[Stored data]
=== Begin Enclosure ===

/-! ## Integers in memory -/

/-- CRG, CRL, CRE, CRD (40_memory_reference.md R141 to R144). That the comparison is exact, on the signed
values, is the spec's decision D16 (log 25). -/
def Obligations.CompareResult : Prop :=
  ∀ (s : State) (r : Reg) (m : MemRef) (ea : Word), s.effAddr m = .ok ea →
    ea.toNat < s.params.memWords →
    let x := s.reg r
    let y := s.mem.readWord ea.toNat
    ∀ (i : Instr) (fc : BitVec 5) (c : Prop),
      (i, fc, c) ∈ [
        (.crg r m, 4, y.toInt ≤ x.toInt), (.crl r m, 5, x.toInt < y.toInt),
        (.cre r m, 6, x = y), (.crd r m, 7, x ≠ y)] →
      decodeWord (encodeMR fc r m) = .ok i ∧
      ∃ t, exec i s = .next t ∧ SkipsIf s t c ∧ Unchanged s t [] []

/-- MIN (40_memory_reference.md R140): the sum is stored, and the skip is on the stored word. The monitor
call and the buffer are the spec's decisions D15 and D9 (log 21, log 26). -/
def Obligations.MinResult : Prop :=
  ∀ (s : State) (r : Reg) (m : MemRef) (ea : Word), s.mem.wf = true → s.effAddr m = .ok ea →
    ea.toNat < s.params.memWords →
    let old := s.mem.readWord ea.toNat
    let v := old + s.reg r + 1
    ∃ t, exec (.min r m) s = .next t ∧ t.mem.readWord ea.toNat = v ∧ MemoryBut s t ea 1 ∧
      (v = 0 → t.pc = s.pc + 2 ∧ t.nib = none) ∧ (v ≠ 0 → BuffersOld s t ea) ∧
      Unchanged s t [] [.memory, .run] ∧
      MonitorOn s t (OutOfRange (old.toInt + (s.reg r).toInt + 1))

/-- ADD, SUB, AND, LDR (40_memory_reference.md R153 to R156). The monitor call on overflow is the spec's
decision D15 (log 26). -/
def Obligations.LoadResult : Prop :=
  ∀ (s : State) (r : Reg) (m : MemRef) (ea : Word), s.effAddr m = .ok ea →
    ea.toNat < s.params.memWords →
    let x := s.reg r
    let y := s.mem.readWord ea.toNat
    ∀ (i : Instr) (v : Word) (overflow : Prop),
      (i, v, overflow) ∈ [
        (.add r m, x + y, OutOfRange (x.toInt + y.toInt)),
        (.sub r m, x - y, OutOfRange (x.toInt - y.toInt)),
        (.and r m, x &&& y, False), (.ldr r m, y, False)] →
      ∃ t, exec i s = .next t ∧ Wrote t r v false ∧ Continues s t ∧ Unchanged s t [r] [.run] ∧
        MonitorOn s t overflow

/-- ADM, XMR, STR (40_memory_reference.md R157, R159, R160): what is stored, and for XMR what is loaded.
The monitor call, the exchange and the buffer are the spec's decisions D15, D19, D9 (log 21, 26, 36). -/
def Obligations.StoreResult : Prop :=
  ∀ (s : State) (r : Reg) (m : MemRef) (ea : Word), s.mem.wf = true → s.effAddr m = .ok ea →
    ea.toNat < s.params.memWords →
    let x := s.reg r
    let y := s.mem.readWord ea.toNat
    (∃ t, exec (.adm r m) s = .next t ∧ t.mem.readWord ea.toNat = y + x ∧ MemoryBut s t ea 1 ∧
      BuffersOld s t ea ∧ Unchanged s t [] [.memory, .run] ∧
      MonitorOn s t (OutOfRange (y.toInt + x.toInt))) ∧
    (∃ t, exec (.xmr r m) s = .next t ∧ t.mem.readWord ea.toNat = x ∧ MemoryBut s t ea 1 ∧
      BuffersOld s t ea ∧ Wrote t r y false ∧ Unchanged s t [r] [.memory]) ∧
    (∃ t, exec (.str r m) s = .next t ∧ t.mem.readWord ea.toNat = x ∧ MemoryBut s t ea 1 ∧
      BuffersOld s t ea ∧ Unchanged s t [] [.memory])

/-- MPY (40_memory_reference.md R161): OR and the register hold the exact signed product. Signedness and
the monitor call are the spec's decisions D20 and D15 (log 26, log 28). -/
def Obligations.MpyResult : Prop :=
  ∀ (s : State) (r : Reg) (m : MemRef) (ea : Word), s.effAddr m = .ok ea →
    ea.toNat < s.params.memWords →
    let product := (s.reg r).toInt * (s.mem.readWord ea.toNat).toInt
    ∃ t low, exec (.mpy r m) s = .next t ∧ Wrote t r low false ∧
      t.regOR ++ low = BitVec.ofInt 64 product ∧ Continues s t ∧ Unchanged s t [r] [.regOR, .run] ∧
      MonitorOn s t (OutOfRange product)

/-- DIV (40_memory_reference.md R162): it completes on every operand; where the divisor is not 0 and the
case is not -2^31 / -1, quotient and remainder are those of a division that truncates toward zero (the
spec's decision D21, log 9). That it completes in the two other cases, with free values, is the model's
own departure: R162, D21 and 60_exceptions.md R375 item 2 refuse them (log 7). -/
def Obligations.DivResult : Prop :=
  ∀ (s : State) (r : Reg) (m : MemRef) (ea : Word), s.effAddr m = .ok ea →
    ea.toNat < s.params.memWords →
    let n := s.reg r
    let d := s.mem.readWord ea.toNat
    let corner := n = 0x80000000 ∧ d = 0xFFFFFFFF
    ∃ t q, exec (.div r m) s = .next t ∧ Wrote t r q false ∧ Continues s t ∧
      Unchanged s t [r] [.regRR, .run] ∧ MonitorOn s t corner ∧
      (d ≠ 0 → ¬corner →
        n.toInt = q.toInt * d.toInt + t.regRR.toInt ∧ t.regRR.toInt.natAbs < d.toInt.natAbs ∧
          (t.regRR.toInt = 0 ∨ (t.regRR.toInt < 0 ↔ n.toInt < 0)))

/-- LDD and STD (40_memory_reference.md R163, R164): a copy of 64 bits, left word at Ea. That LDD clears
the taint, the order of the two writes, and the buffer are the spec's decisions (log 17, 21, 32). -/
def Obligations.DoubleMoveResult : Prop :=
  ∀ (s : State) (fd : FDesignator) (m : MemRef) (ea : Word), s.mem.wf = true →
    s.effAddr m = .ok ea → ea.toNat < s.params.memWords → (ea + 1).toNat < s.params.memWords →
    let hi := cellHigh fd.reg
    let lo := cellLow fd.reg
    (∃ t, exec (.ldd fd m) s = .next t ∧ Wrote t hi (s.mem.readWord ea.toNat) false ∧
      Wrote t lo (s.mem.readWord (ea + 1).toNat) false ∧ Continues s t ∧
      Unchanged s t [hi, lo] []) ∧
    (∃ t, exec (.std fd m) s = .next t ∧ t.mem.readWord ea.toNat = s.reg hi ∧
      t.mem.readWord (ea + 1).toNat = s.reg lo ∧ MemoryBut s t ea 2 ∧ t.pc = s.pc + 1 ∧
      (s.nib = none → t.nib = if s.pc + 1 = ea ∨ s.pc + 1 = ea + 1 then
        some ⟨s.pc + 1, s.mem.readWord (s.pc + 1).toNat⟩ else none) ∧
      Unchanged s t [] [.memory])

/-- FAD .. FDVD (40_memory_reference.md R165 to R172): the numeric function's bits go to the floating
register with taint, and its event to the sticky flags. That a division by floating zero completes, with
a free value, is the model's choice, which R335 allows (log 8). -/
def Obligations.FloatMemoryResult : Prop :=
  ∀ (s : State) (f : FReg) (m : MemRef) (ea : Word), s.effAddr m = .ok ea →
    ea.toNat < s.params.memWords →
    (∀ (i : Instr) (op : ArithOp),
      (i, op) ∈ [(.fad f m, .add), (.fsb f m, .sub), (.fmu f m, .mul), (.fdv f m, .div)] →
      let res := floatArith op .single (s.f f).toNat (s.mem.readWord ea.toNat).toNat
      ∃ t, exec i s = .next t ∧ Wrote t (cellHigh f) (BitVec.ofNat 32 res.bits) true ∧
        t.ovf = (s.ovf || res.event == .overflow) ∧ t.unf = (s.unf || res.event == .underflow) ∧
        Continues s t ∧ Unchanged s t [cellHigh f] [.flags]) ∧
    ((ea + 1).toNat < s.params.memWords → ∀ (i : Instr) (op : ArithOp),
      (i, op) ∈ [(.fadd f m, .add), (.fsbd f m, .sub), (.fmud f m, .mul), (.fdvd f m, .div)] →
      let res := floatArith op .double (s.fd f).toNat
        (s.mem.readWord ea.toNat ++ s.mem.readWord (ea + 1).toNat).toNat
      ∃ t, exec i s = .next t ∧
        Wrote t (cellHigh f) ((BitVec.ofNat 64 res.bits).extractLsb' 32 32) true ∧
        Wrote t (cellLow f) ((BitVec.ofNat 64 res.bits).extractLsb' 0 32) true ∧
        t.ovf = (s.ovf || res.event == .overflow) ∧ t.unf = (s.unf || res.event == .underflow) ∧
        Continues s t ∧ Unchanged s t [cellHigh f, cellLow f] [.flags])

/-! ## EXC -/

/-- EXC (40_memory_reference.md R139): the word at Ea, or Ea itself, executes at the address of the EXC
with that word in IR, and an inter-register or argument word completes. That P is left to the executed
word is the spec's decision D17 (log 20). -/
def Obligations.ExcRuns : Prop :=
  ∀ (s : State) (form : ExcForm) (x b : BitVec 4) (d : BitVec 12) (ea w : Word) (i : Instr),
    s.effAddr ⟨false, x, b, d⟩ = .ok ea →
    (form = .memory → ea.toNat < s.params.memWords ∧ w = s.mem.readWord ea.toNat) →
    (form = .immediate → w = ea) → decodeWord w = .ok i → isExc i = false →
    exec (.exc form x b d) s = exec i { s with ir := w } ∧
      (registerOnly i = true → ∃ t, exec (.exc form x b d) s = .next t ∧ t.ir = w ∧
        (controls i = false → t.pc = s.pc + 1))

/-- Where EXC stops (40_memory_reference.md R139): at an EXC, at a word that is no instruction, at an
address calculation that stops, and beyond MEM_WORDS. The refusals are the spec's (log 6, 19, 20). -/
def Obligations.ExcStops : Prop :=
  ∀ (s : State) (form : ExcForm) (x b : BitVec 4) (d : BitVec 12),
    (∀ h, s.effAddr ⟨false, x, b, d⟩ = .error h →
      exec (.exc form x b d) s = deliver (.error h)) ∧
    ∀ ea, s.effAddr ⟨false, x, b, d⟩ = .ok ea →
      (form = .memory → s.params.memWords ≤ ea.toNat →
        exec (.exc form x b d) s = .fault (.addressOutOfRange .read ea)) ∧
      ∀ w, (form = .memory → ea.toNat < s.params.memWords ∧ w = s.mem.readWord ea.toNat) →
        (form = .immediate → w = ea) →
        (w.extractLsb' 18 5 = 2 → exec (.exc form x b d) s = .refused .excOfExc) ∧
        ∀ u, w.extractLsb' 18 5 ≠ 2 → decodeWord w = .error u →
          exec (.exc form x b d) s = .refused (.undefinedWord u)

/-! ## The monitor call, RIO, the reserved codes -/

/-- STOP (41_inter_register.md R201): words with bits 31-18 zero are STOP; the CPU stops with the code, P
keeps its value, and nothing else changes. That other words of RFC 0 are refused is the spec's decision
D11 (30_encoding.md R101, log 19). -/
def Obligations.StopResult : Prop :=
  ∀ (s : State) (code : BitVec 18),
    decodeWord (code.setWidth 32) = .ok (.stop code) ∧
    (∀ w : Word, w.extractLsb' 18 5 = 0 → w.extractLsb' 27 5 = 0 → w.extractLsb' 23 4 ≠ 0 →
      decodeWord w = .error .stopSubcode) ∧
    ∃ t, exec (.stop code) s = .next t ∧ t.run = .stopped (.monitor code) ∧ t.pc = s.pc ∧
      t.nib = s.nib ∧ Unchanged s t [] [.run]

/-- FC 21 and RFC 11 (40_memory_reference.md R158, 41_inter_register.md R242): every word of them decodes
to the reserved row and is refused. The refusal is the spec's decision D11 (log 19). -/
def Obligations.ReservedRefused : Prop :=
  (∀ w : Word, w.extractLsb' 18 5 = 21 → ∃ r m, decodeWord w = .ok (.fc21 r m)) ∧
  (∀ w : Word, w.extractLsb' 18 5 = 0 → w.getLsbD 31 = false → w.extractLsb' 27 4 = 11 →
    ∃ rsc low, decodeWord w = .ok (.rfc11 rsc low)) ∧
  (∀ r m s, exec (.fc21 r m) s = .refused .reservedFC21) ∧
  ∀ rsc low s, exec (.rfc11 rsc low) s = .refused .reservedRFC11

/-- RIN and ROUT, and RIO in both settings (41_inter_register.md R203, R204). That the field the form does
not use may hold anything is the spec's reading (30_encoding.md R102, log 23). -/
def Obligations.RegisterIOResult : Prop :=
  ∀ (s : State) (dr sra : Reg) (e : ExtReg),
    let number : BitVec 6 := match e with | .overflow => 2 | .remainder => 3
    let held := match e with | .overflow => s.regOR | .remainder => s.regRR
    decodeWord (encodeIR 1 0 dr 0 number) = .ok (.rin dr 0 e) ∧
    decodeWord (encodeIR 1 1 0 sra number) = .ok (.rout 0 sra e) ∧
    (∀ i : Instr, i ∈ [.rin dr sra e, .rio false dr sra e] →
      ∃ t, exec i s = .next t ∧ Wrote t dr held false ∧ Continues s t ∧ Unchanged s t [dr] []) ∧
    ∀ i : Instr, i ∈ [.rout dr sra e, .rio true dr sra e] →
      ∃ t, exec i s = .next t ∧
        t.regOR = (if e = .overflow then s.reg sra else s.regOR) ∧
        t.regRR = (if e = .remainder then s.reg sra else s.regRR) ∧
        Continues s t ∧ Unchanged s t [] [.regOR, .regRR]

/-! ## Shifts, bits, conversions, logic -/

/-- SHR and its mnemonics (41_inter_register.md R205 to R211): bit by bit, the right shift first, then the
left. SM = 1 as SM = 0, and the plain copy for L = R = 0, are the spec's readings (log 29). -/
def Obligations.ShiftResult : Prop :=
  ∀ (s : State) (l r : Bool) (sm : ShiftMode) (dr sra : Reg) (sc : BitVec 5)
    (i : Instr) (l' r' : Bool) (sm' : ShiftMode),
    (i, l', r', sm') ∈ [
      (.shr l r sm dr sra sc, l, r, sm), (.slr dr sra sc, true, false, .rotate),
      (.srr dr sra sc, false, true, .rotate), (.sla dr sra sc, true, false, .arithmetic),
      (.sra dr sra sc, false, true, .arithmetic), (.sll dr sra sc, true, false, .logical),
      (.srl dr sra sc, false, true, .logical)] →
    ∃ t u, exec i s = .next t ∧ ShiftedTo l' r' sm' sc.toNat (s.reg sra) u ∧ Wrote t dr u false ∧
      Continues s t ∧ Unchanged s t [dr] []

=== End Enclosure ===

• [WHAT THIS TASK INVOLVES] Could you return the lines in the entries above that contain "every"?

• [WRITTEN RESPONSE]
/-- DIV (40_memory_reference.md R162): it completes on every operand; where the divisor is not 0 and the
/-- FC 21 and RFC 11 (40_memory_reference.md R158, 41_inter_register.md R242): every word of them decodes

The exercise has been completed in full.